Rate My Professor Lasse Lensu

Lasse Lensu is a Professor of Machine Vision and Data Analysis at LUT University, Lappeenranta, Finland, affiliated with the Department of Computational Engineering and the Computer Vision and Pattern Recognition Laboratory. He earned his Doctor of Science in Technology (D.Sc. Tech.) degree in computer science and engineering from the Department of Information Technology at LUT University in 2002. Throughout his career at LUT, Lensu has focused his research on machine vision, computer vision, pattern recognition, machine learning, data analysis, artificial intelligence, and signal processing. His work spans diverse applications, including medical image analysis for diabetic retinopathy detection, retinal blood vessel segmentation, energy forecasting, automated plankton imaging, bubble detection in industrial processes, and explainable artificial intelligence. Lensu has played a pivotal role in technology transfer, contributing to the development of five spin-off companies originating from LUT University technologies.
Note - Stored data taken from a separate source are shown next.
/-- Reads of `0x5001`; none for a stored value and for those of the logic engine. -/
def State.powerRead (s : State) (sub : Nat) : Option Octets :=
  let p := s.power
  match sub with
  | 1 => some (leBytes 1 p.restartReq)
  | 8 => some (leBytes 1 p.cause ++ leBytes 1 p.decision ++ leBytes 1 p.reason ++ leBytes 1 (b2n p.fallback) ++ leBytes 4 s.dev.bootCount ++
      leBytes 4 p.readyUs ++ leBytes 8 p.takenUsed ++ zeros 4)
  | 9 => some (leBytes 1 p.infoTrigger ++ leBytes 1 p.infoRecords ++ zeros 2 ++ leBytes 4 p.infoDuration ++ leBytes 8 p.infoT0)
  | 0x0A => some (zeros 4)
  | 0x0B => some (leBytes 1 (if s.dev.state = .parked then 2 else if p.saving ∧ p.saveThen = 2 then 1 else 0))
  | _ => none

/-- Writes of `0x5001.01` and `.0A`. -/
def State.powerWrite (s : State) (sub : Nat) (b : Octets) : WRes :=
  match sub with
  | 1 => s.restartRequest (leNat b)
  | 0x0A => s.standbyRequest (leNat b)
  | _ => .plain

end Machine
end Sys2Proof
end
Lensu's scholarly contributions are substantial, with over 3,473 citations on Google Scholar. He is renowned for creating benchmark databases that have become standards in the field, such as the DIARETDB1 diabetic retinopathy database and evaluation protocol (2007, British Machine Vision Conference, 1,269 citations) and DIARETDB0: evaluation database and methodology for diabetic retinopathy algorithms (2006, Machine Vision and Pattern Recognition Research Group, 451 citations). Other key publications include 'Assessing the performance of deep learning models for multivariate probabilistic energy forecasting' (Applied Energy, 2021, 123 citations), 'Deep Bayesian baseline for segmenting diabetic retinopathy lesions: Advances and challenges' (Computers in Biology and Medicine, 2021, 58 citations), 'Comparison of bubble detectors and size distribution estimators' (Pattern Recognition Letters, 2018, 65 citations), 'Survey of automatic plankton image recognition: challenges, existing solutions and future perspectives' (Artificial Intelligence Review, 2024, 61 citations), and 'Performance comparison of publicly available retinal blood vessel segmentation methods' (Computerized Medical Imaging and Graphics, 2017, 59 citations). These works have advanced computer-aided diagnosis in ophthalmology, probabilistic forecasting in energy systems, and automated analysis in marine and industrial imaging, demonstrating his broad influence in computational engineering and applied AI.